Task item:
An accurate, complete copy of the records below is required.

Stored entries:
== == ==
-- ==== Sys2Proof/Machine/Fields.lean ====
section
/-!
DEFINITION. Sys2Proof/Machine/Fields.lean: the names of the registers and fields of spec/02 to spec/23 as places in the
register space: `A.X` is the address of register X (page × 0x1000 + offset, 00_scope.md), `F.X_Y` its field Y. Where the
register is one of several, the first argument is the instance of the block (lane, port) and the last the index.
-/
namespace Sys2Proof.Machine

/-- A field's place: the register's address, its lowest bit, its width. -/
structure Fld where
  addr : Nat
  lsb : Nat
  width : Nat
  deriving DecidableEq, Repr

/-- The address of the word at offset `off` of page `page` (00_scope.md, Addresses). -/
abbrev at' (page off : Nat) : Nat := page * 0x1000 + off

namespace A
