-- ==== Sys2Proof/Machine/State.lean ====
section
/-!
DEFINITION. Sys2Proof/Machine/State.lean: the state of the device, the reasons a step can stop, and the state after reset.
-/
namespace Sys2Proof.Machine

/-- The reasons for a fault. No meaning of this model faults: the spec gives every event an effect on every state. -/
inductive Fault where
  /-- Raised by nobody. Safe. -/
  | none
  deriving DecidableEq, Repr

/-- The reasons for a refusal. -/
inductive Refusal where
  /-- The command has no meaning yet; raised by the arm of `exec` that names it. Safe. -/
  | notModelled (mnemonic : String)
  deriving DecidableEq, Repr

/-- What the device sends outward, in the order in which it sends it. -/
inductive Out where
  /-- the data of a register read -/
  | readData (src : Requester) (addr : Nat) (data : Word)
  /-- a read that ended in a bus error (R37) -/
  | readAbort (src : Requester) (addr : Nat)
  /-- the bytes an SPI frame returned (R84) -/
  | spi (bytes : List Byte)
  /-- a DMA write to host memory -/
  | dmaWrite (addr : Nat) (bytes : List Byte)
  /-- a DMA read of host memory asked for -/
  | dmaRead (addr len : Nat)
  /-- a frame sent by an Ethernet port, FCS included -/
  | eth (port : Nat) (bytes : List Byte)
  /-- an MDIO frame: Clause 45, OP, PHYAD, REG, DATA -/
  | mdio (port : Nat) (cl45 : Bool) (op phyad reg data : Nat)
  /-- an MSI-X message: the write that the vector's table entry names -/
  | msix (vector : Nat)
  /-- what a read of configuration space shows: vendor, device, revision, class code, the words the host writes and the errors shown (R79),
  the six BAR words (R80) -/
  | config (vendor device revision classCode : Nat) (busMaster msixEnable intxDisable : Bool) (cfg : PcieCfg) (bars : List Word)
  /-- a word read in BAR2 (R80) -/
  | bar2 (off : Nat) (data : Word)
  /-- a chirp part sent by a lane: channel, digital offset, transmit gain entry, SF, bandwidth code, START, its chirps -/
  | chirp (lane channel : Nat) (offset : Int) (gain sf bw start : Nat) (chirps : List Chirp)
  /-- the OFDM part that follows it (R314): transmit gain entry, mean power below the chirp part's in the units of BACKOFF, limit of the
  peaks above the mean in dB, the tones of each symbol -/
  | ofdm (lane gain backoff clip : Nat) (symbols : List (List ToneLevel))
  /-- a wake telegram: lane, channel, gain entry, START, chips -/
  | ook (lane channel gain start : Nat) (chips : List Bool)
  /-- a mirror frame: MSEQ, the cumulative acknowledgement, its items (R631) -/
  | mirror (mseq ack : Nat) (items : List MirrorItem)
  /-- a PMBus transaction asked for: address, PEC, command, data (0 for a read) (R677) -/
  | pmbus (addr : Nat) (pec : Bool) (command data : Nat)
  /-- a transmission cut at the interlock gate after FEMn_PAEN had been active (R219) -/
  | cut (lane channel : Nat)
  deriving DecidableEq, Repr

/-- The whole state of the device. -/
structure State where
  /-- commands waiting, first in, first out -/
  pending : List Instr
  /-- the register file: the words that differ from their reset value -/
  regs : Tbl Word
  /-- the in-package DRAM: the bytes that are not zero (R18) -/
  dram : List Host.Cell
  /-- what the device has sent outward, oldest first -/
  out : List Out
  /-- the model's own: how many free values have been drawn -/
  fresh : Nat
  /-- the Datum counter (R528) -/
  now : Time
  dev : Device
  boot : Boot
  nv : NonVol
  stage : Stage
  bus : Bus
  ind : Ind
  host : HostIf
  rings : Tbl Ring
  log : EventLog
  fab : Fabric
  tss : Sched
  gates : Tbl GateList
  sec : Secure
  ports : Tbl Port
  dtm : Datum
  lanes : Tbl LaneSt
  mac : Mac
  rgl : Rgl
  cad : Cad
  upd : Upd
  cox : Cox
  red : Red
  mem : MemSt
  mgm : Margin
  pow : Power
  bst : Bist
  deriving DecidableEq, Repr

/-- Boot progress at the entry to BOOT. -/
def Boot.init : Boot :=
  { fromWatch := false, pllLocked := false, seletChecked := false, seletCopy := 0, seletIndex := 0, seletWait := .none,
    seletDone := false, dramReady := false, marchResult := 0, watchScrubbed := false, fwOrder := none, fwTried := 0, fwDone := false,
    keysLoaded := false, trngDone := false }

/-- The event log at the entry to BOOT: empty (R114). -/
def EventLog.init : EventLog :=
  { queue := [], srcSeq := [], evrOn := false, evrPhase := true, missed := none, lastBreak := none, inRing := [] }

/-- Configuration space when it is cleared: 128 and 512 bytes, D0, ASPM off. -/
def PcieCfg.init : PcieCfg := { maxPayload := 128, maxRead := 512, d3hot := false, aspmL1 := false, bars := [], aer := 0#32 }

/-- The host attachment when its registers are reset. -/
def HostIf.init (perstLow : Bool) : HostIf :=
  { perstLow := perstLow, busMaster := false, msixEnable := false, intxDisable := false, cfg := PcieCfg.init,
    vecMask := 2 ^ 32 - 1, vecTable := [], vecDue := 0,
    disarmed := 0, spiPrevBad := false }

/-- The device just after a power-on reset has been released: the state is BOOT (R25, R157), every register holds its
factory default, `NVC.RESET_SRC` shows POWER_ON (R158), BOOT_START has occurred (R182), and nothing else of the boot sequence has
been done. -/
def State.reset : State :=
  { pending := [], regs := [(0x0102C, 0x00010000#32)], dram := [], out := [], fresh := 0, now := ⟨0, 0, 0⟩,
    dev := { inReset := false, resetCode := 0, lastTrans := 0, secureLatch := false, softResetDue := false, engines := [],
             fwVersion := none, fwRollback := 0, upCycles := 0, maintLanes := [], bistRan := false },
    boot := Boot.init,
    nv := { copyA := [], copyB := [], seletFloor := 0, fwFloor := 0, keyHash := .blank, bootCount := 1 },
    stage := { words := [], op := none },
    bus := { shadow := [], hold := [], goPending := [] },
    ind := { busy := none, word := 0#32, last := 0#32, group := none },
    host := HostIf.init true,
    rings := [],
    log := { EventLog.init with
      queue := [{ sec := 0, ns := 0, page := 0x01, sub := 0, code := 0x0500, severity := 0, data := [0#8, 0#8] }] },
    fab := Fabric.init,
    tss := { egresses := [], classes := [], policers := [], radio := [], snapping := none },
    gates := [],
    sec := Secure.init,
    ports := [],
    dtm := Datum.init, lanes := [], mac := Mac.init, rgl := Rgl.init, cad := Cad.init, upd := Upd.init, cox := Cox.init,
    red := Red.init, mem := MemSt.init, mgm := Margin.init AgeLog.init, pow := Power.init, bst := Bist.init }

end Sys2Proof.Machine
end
== == ==
Solution for this task:
-- ==== Sys2Proof/Machine/Fields.lean ====
section
/-!
DEFINITION. Sys2Proof/Machine/Fields.lean: the names of the registers and fields of spec/02 to spec/23 as places in the
register space: `A.X` is the address of register X (page × 0x1000 + offset, 00_scope.md), `F.X_Y` its field Y. Where the
register is one of several, the first argument is the instance of the block (lane, port) and the last the index.
-/
namespace Sys2Proof.Machine

/-- A field's place: the register's address, its lowest bit, its width. -/
structure Fld where
  addr : Nat
  lsb : Nat
  width : Nat
  deriving DecidableEq, Repr

/-- The address of the word at offset `off` of page `page` (00_scope.md, Addresses). -/
abbrev at' (page off : Nat) : Nat := page * 0x1000 + off

namespace A
-- ==== Sys2Proof/Machine/State.lean ====
section
/-!
DEFINITION. Sys2Proof/Machine/State.lean: the state of the device, the reasons a step can stop, and the state after reset.
-/
namespace Sys2Proof.Machine

/-- The reasons for a fault. No meaning of this model faults: the spec gives every event an effect on every state. -/
inductive Fault where
  /-- Raised by nobody. Safe. -/
  | none
  deriving DecidableEq, Repr

/-- The reasons for a refusal. -/
inductive Refusal where
  /-- The command has no meaning yet; raised by the arm of `exec` that names it. Safe. -/
  | notModelled (mnemonic : String)
  deriving DecidableEq, Repr

/-- What the device sends outward, in the order in which it sends it. -/
inductive Out where
  /-- the data of a register read -/
  | readData (src : Requester) (addr : Nat) (data : Word)
  /-- a read that ended in a bus error (R37) -/
  | readAbort (src : Requester) (addr : Nat)
  /-- the bytes an SPI frame returned (R84) -/
  | spi (bytes : List Byte)
  /-- a DMA write to host memory -/
  | dmaWrite (addr : Nat) (bytes : List Byte)
  /-- a DMA read of host memory asked for -/
  | dmaRead (addr len : Nat)
  /-- a frame sent by an Ethernet port, FCS included -/
  | eth (port : Nat) (bytes : List Byte)
  /-- an MDIO frame: Clause 45, OP, PHYAD, REG, DATA -/
  | mdio (port : Nat) (cl45 : Bool) (op phyad reg data : Nat)
  /-- an MSI-X message: the write that the vector's table entry names -/
  | msix (vector : Nat)
  /-- what a read of configuration space shows: vendor, device, revision, class code, the words the host writes and the errors shown (R79),
  the six BAR words (R80) -/
  | config (vendor device revision classCode : Nat) (busMaster msixEnable intxDisable : Bool) (cfg : PcieCfg) (bars : List Word)
  /-- a word read in BAR2 (R80) -/
  | bar2 (off : Nat) (data : Word)
  /-- a chirp part sent by a lane: channel, digital offset, transmit gain entry, SF, bandwidth code, START, its chirps -/
  | chirp (lane channel : Nat) (offset : Int) (gain sf bw start : Nat) (chirps : List Chirp)
  /-- the OFDM part that follows it (R314): transmit gain entry, mean power below the chirp part's in the units of BACKOFF, limit of the
  peaks above the mean in dB, the tones of each symbol -/
  | ofdm (lane gain backoff clip : Nat) (symbols : List (List ToneLevel))
  /-- a wake telegram: lane, channel, gain entry, START, chips -/
  | ook (lane channel gain start : Nat) (chips : List Bool)
  /-- a mirror frame: MSEQ, the cumulative acknowledgement, its items (R631) -/
  | mirror (mseq ack : Nat) (items : List MirrorItem)
  /-- a PMBus transaction asked for: address, PEC, command, data (0 for a read) (R677) -/
  | pmbus (addr : Nat) (pec : Bool) (command data : Nat)
  /-- a transmission cut at the interlock gate after FEMn_PAEN had been active (R219) -/
  | cut (lane channel : Nat)
  deriving DecidableEq, Repr

/-- The whole state of the device. -/
structure State where
  /-- commands waiting, first in, first out -/
  pending : List Instr
  /-- the register file: the words that differ from their reset value -/
  regs : Tbl Word
  /-- the in-package DRAM: the bytes that are not zero (R18) -/
  dram : List Host.Cell
  /-- what the device has sent outward, oldest first -/
  out : List Out
  /-- the model's own: how many free values have been drawn -/
  fresh : Nat
  /-- the Datum counter (R528) -/
  now : Time
  dev : Device
  boot : Boot
  nv : NonVol
  stage : Stage
  bus : Bus
  ind : Ind
  host : HostIf
  rings : Tbl Ring
  log : EventLog
  fab : Fabric
  tss : Sched
  gates : Tbl GateList
  sec : Secure
  ports : Tbl Port
  dtm : Datum
  lanes : Tbl LaneSt
  mac : Mac
  rgl : Rgl
  cad : Cad
  upd : Upd
  cox : Cox
  red : Red
  mem : MemSt
  mgm : Margin
  pow : Power
  bst : Bist
  deriving DecidableEq, Repr

/-- Boot progress at the entry to BOOT. -/
def Boot.init : Boot :=
  { fromWatch := false, pllLocked := false, seletChecked := false, seletCopy := 0, seletIndex := 0, seletWait := .none,
    seletDone := false, dramReady := false, marchResult := 0, watchScrubbed := false, fwOrder := none, fwTried := 0, fwDone := false,
    keysLoaded := false, trngDone := false }

/-- The event log at the entry to BOOT: empty (R114). -/
def EventLog.init : EventLog :=
  { queue := [], srcSeq := [], evrOn := false, evrPhase := true, missed := none, lastBreak := none, inRing := [] }

/-- Configuration space when it is cleared: 128 and 512 bytes, D0, ASPM off. -/
def PcieCfg.init : PcieCfg := { maxPayload := 128, maxRead := 512, d3hot := false, aspmL1 := false, bars := [], aer := 0#32 }

/-- The host attachment when its registers are reset. -/
def HostIf.init (perstLow : Bool) : HostIf :=
  { perstLow := perstLow, busMaster := false, msixEnable := false, intxDisable := false, cfg := PcieCfg.init,
    vecMask := 2 ^ 32 - 1, vecTable := [], vecDue := 0,
    disarmed := 0, spiPrevBad := false }

/-- The device just after a power-on reset has been released: the state is BOOT (R25, R157), every register holds its
factory default, `NVC.RESET_SRC` shows POWER_ON (R158), BOOT_START has occurred (R182), and nothing else of the boot sequence has
been done. -/
def State.reset : State :=
  { pending := [], regs := [(0x0102C, 0x00010000#32)], dram := [], out := [], fresh := 0, now := ⟨0, 0, 0⟩,
    dev := { inReset := false, resetCode := 0, lastTrans := 0, secureLatch := false, softResetDue := false, engines := [],
             fwVersion := none, fwRollback := 0, upCycles := 0, maintLanes := [], bistRan := false },
    boot := Boot.init,
    nv := { copyA := [], copyB := [], seletFloor := 0, fwFloor := 0, keyHash := .blank, bootCount := 1 },
    stage := { words := [], op := none },
    bus := { shadow := [], hold := [], goPending := [] },
    ind := { busy := none, word := 0#32, last := 0#32, group := none },
    host := HostIf.init true,
    rings := [],
    log := { EventLog.init with
      queue := [{ sec := 0, ns := 0, page := 0x01, sub := 0, code := 0x0500, severity := 0, data := [0#8, 0#8] }] },
    fab := Fabric.init,
    tss := { egresses := [], classes := [], policers := [], radio := [], snapping := none },
    gates := [],
    sec := Secure.init,
    ports := [],
    dtm := Datum.init, lanes := [], mac := Mac.init, rgl := Rgl.init, cad := Cad.init, upd := Upd.init, cox := Cox.init,
    red := Red.init, mem := MemSt.init, mgm := Margin.init AgeLog.init, pow := Power.init, bst := Bist.init }

end Sys2Proof.Machine
end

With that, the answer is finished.